[THE DATA Boundary: Start]

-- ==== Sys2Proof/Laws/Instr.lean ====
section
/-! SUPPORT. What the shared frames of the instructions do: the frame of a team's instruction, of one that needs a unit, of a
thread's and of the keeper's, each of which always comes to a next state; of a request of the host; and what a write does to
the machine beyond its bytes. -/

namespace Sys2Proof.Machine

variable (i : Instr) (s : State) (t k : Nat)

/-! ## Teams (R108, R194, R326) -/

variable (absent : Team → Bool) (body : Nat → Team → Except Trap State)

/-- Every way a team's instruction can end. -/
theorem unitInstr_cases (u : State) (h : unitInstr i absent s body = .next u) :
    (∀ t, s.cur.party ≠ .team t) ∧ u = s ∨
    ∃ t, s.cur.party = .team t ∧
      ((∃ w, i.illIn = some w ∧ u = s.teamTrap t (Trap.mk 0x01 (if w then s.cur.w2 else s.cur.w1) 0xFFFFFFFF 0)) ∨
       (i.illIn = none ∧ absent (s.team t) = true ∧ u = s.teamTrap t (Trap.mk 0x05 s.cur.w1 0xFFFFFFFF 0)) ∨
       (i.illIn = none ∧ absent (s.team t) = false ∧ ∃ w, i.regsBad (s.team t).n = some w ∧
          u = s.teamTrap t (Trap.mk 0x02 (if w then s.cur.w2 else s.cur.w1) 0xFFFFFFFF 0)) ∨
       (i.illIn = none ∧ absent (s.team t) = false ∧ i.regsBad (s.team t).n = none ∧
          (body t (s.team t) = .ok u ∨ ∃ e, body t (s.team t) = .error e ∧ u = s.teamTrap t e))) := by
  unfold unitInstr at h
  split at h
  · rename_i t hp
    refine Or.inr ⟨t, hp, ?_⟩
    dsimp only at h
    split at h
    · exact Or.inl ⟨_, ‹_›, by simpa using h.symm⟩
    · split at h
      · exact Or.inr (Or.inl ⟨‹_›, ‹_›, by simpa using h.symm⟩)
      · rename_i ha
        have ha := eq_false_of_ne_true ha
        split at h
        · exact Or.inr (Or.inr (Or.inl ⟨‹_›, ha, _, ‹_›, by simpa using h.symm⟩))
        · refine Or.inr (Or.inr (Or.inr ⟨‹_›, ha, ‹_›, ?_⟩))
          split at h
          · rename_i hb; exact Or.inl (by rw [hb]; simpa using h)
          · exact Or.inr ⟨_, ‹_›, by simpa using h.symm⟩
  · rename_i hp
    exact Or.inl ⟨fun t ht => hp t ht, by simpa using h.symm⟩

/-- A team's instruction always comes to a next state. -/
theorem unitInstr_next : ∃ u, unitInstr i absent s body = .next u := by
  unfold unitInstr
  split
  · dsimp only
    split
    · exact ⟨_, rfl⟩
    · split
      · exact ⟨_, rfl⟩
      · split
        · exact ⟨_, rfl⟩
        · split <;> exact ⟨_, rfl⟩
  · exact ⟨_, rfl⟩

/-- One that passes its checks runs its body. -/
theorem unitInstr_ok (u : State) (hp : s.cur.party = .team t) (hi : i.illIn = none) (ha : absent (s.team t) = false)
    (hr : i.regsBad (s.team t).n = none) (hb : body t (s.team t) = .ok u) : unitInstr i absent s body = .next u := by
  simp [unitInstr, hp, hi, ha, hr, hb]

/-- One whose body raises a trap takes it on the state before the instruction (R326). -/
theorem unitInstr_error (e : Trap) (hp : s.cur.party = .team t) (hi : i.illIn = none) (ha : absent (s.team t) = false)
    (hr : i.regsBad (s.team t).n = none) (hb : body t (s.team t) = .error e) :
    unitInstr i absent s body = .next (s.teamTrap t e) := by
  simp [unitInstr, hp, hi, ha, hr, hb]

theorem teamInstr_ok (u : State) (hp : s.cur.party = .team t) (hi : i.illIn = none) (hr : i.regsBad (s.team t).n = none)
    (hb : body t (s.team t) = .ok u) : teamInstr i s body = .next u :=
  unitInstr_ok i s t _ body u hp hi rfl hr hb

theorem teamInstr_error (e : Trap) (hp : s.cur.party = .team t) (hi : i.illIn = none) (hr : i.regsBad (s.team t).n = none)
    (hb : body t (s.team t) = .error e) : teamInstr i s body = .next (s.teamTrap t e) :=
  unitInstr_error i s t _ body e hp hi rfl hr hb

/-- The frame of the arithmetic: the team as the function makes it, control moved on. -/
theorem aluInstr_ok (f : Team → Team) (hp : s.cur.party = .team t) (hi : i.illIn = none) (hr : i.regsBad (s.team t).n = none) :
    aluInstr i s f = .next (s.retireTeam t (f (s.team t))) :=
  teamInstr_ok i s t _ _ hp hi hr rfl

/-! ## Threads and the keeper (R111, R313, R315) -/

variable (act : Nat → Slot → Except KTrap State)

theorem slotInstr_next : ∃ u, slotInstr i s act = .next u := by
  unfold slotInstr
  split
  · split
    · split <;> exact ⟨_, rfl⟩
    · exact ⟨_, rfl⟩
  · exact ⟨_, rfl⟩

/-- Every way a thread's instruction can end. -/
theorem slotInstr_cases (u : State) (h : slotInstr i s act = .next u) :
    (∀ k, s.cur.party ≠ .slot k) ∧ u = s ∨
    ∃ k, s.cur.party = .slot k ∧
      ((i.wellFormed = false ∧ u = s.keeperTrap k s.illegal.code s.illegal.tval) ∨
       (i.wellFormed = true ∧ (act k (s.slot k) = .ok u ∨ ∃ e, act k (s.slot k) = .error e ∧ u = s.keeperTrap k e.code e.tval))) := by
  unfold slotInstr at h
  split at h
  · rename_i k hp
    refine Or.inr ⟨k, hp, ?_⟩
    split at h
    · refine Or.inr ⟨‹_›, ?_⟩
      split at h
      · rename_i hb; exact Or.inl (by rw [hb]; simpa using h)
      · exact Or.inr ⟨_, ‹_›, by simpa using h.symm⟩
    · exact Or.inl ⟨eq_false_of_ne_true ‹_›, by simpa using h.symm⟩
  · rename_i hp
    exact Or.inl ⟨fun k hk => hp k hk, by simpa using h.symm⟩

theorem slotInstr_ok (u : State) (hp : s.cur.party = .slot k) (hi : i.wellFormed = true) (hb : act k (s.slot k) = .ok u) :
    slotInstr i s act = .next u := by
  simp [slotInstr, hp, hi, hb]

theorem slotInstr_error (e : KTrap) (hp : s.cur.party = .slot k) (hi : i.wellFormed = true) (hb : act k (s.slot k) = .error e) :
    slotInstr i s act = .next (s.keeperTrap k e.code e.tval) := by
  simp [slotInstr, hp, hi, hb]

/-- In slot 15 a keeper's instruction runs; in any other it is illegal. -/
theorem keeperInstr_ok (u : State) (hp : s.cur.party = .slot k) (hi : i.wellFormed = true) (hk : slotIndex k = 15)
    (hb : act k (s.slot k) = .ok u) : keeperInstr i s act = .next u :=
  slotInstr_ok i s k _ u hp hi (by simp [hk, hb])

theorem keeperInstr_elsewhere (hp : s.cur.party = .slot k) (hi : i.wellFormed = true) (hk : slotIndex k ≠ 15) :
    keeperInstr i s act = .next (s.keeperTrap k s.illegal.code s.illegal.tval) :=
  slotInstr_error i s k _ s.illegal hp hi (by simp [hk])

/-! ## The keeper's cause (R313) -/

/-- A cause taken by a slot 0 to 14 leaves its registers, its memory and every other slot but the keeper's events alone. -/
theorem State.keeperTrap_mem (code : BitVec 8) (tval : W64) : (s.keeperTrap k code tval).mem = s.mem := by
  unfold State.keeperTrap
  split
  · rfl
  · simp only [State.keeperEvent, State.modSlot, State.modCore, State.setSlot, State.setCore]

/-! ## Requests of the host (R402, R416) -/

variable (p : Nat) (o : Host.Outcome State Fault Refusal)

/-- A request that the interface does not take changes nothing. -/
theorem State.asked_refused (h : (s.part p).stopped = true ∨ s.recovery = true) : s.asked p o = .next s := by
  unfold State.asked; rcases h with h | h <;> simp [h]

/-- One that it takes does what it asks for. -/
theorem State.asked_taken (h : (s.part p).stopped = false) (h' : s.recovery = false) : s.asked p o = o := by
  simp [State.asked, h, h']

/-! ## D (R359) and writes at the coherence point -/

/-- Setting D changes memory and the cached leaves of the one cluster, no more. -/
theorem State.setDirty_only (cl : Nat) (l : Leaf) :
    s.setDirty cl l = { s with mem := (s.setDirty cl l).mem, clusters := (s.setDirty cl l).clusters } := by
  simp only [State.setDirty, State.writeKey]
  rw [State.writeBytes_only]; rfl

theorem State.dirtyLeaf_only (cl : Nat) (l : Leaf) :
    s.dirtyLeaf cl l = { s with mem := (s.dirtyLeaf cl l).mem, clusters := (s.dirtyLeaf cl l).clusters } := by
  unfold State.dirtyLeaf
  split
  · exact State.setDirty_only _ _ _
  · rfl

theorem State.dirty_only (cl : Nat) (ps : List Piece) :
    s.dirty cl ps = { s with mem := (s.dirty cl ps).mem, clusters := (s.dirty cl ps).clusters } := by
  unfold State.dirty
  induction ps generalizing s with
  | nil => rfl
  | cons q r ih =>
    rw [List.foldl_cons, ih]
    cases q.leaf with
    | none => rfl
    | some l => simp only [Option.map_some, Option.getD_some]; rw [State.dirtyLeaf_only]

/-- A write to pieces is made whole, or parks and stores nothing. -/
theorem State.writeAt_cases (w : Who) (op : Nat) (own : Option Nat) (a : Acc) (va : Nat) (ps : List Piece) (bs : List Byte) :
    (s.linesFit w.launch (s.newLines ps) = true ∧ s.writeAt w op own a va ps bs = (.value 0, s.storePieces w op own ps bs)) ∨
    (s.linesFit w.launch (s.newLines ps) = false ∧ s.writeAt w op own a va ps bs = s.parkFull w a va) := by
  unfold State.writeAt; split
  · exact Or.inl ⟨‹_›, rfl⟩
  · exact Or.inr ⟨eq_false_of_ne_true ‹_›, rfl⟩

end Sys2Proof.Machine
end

[THE DATA Boundary: End]

YOUR INSTRUCTIONS: Every line in the data that holds the string "takes" should be returned.

WRITTEN ANSWER:
/-- One whose body raises a trap takes it on the state before the instruction (R326). -/
/-- One that it takes does what it asks for. -/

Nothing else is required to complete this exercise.